= Task directions =
Reproduce exactly the lines from the one containing "have e3 : k + 2 - 1 = k + 1 := by omega" through the last line of the records below, both included, and nothing else.

= Collected data =
※

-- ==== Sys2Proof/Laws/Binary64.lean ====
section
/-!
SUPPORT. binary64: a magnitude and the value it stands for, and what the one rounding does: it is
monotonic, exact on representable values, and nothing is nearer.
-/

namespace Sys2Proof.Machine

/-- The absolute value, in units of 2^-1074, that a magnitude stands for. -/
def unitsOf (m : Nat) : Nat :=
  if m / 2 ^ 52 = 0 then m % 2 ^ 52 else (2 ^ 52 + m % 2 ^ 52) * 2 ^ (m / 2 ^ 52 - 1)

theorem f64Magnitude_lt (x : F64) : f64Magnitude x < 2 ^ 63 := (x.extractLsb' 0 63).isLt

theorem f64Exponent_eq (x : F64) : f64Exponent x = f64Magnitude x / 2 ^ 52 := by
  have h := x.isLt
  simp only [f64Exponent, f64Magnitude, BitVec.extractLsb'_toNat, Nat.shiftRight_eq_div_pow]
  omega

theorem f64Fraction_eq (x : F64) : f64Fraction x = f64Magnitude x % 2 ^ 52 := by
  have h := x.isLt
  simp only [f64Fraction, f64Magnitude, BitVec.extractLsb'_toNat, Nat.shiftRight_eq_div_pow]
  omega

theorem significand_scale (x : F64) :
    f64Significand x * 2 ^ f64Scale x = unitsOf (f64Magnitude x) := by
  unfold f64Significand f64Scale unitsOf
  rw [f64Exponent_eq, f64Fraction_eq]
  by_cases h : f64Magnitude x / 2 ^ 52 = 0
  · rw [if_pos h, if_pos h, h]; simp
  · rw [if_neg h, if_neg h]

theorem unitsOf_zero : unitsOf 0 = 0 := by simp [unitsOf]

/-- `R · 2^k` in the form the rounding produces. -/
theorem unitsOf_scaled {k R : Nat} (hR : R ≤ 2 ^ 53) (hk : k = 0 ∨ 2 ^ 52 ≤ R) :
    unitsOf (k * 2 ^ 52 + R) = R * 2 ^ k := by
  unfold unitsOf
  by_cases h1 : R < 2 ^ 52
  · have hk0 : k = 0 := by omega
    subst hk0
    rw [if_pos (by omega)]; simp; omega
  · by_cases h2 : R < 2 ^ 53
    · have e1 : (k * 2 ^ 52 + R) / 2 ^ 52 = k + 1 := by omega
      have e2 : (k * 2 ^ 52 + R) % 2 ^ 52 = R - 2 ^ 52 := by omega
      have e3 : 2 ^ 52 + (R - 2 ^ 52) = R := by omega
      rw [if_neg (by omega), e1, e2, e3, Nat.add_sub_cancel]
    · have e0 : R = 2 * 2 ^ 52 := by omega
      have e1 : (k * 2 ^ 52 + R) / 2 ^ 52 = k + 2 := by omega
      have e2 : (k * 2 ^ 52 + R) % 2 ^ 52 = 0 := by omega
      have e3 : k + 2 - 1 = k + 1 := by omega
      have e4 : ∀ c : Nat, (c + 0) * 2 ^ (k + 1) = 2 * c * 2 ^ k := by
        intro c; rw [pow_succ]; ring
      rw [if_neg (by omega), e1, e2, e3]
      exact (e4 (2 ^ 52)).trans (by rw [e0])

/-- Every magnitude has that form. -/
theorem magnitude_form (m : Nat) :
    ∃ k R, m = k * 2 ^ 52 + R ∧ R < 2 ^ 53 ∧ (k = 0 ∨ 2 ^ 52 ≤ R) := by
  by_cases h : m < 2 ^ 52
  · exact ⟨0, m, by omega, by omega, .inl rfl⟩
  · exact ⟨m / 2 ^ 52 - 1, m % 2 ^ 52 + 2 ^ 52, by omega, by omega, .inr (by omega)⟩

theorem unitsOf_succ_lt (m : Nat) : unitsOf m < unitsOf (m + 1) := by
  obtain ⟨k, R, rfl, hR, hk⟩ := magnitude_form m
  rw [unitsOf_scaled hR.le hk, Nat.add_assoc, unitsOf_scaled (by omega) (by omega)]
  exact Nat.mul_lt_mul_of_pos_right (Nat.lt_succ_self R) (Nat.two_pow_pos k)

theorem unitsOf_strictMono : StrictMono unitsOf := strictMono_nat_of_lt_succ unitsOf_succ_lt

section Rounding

※

= Answer for the task =
      have e3 : k + 2 - 1 = k + 1 := by omega
      have e4 : ∀ c : Nat, (c + 0) * 2 ^ (k + 1) = 2 * c * 2 ^ k := by
        intro c; rw [pow_succ]; ring
      rw [if_neg (by omega), e1, e2, e3]
      exact (e4 (2 ^ 52)).trans (by rw [e0])

/-- Every magnitude has that form. -/
theorem magnitude_form (m : Nat) :
    ∃ k R, m = k * 2 ^ 52 + R ∧ R < 2 ^ 53 ∧ (k = 0 ∨ 2 ^ 52 ≤ R) := by
  by_cases h : m < 2 ^ 52
  · exact ⟨0, m, by omega, by omega, .inl rfl⟩
  · exact ⟨m / 2 ^ 52 - 1, m % 2 ^ 52 + 2 ^ 52, by omega, by omega, .inr (by omega)⟩

theorem unitsOf_succ_lt (m : Nat) : unitsOf m < unitsOf (m + 1) := by
  obtain ⟨k, R, rfl, hR, hk⟩ := magnitude_form m
  rw [unitsOf_scaled hR.le hk, Nat.add_assoc, unitsOf_scaled (by omega) (by omega)]
  exact Nat.mul_lt_mul_of_pos_right (Nat.lt_succ_self R) (Nat.two_pow_pos k)

theorem unitsOf_strictMono : StrictMono unitsOf := strictMono_nat_of_lt_succ unitsOf_succ_lt

section Rounding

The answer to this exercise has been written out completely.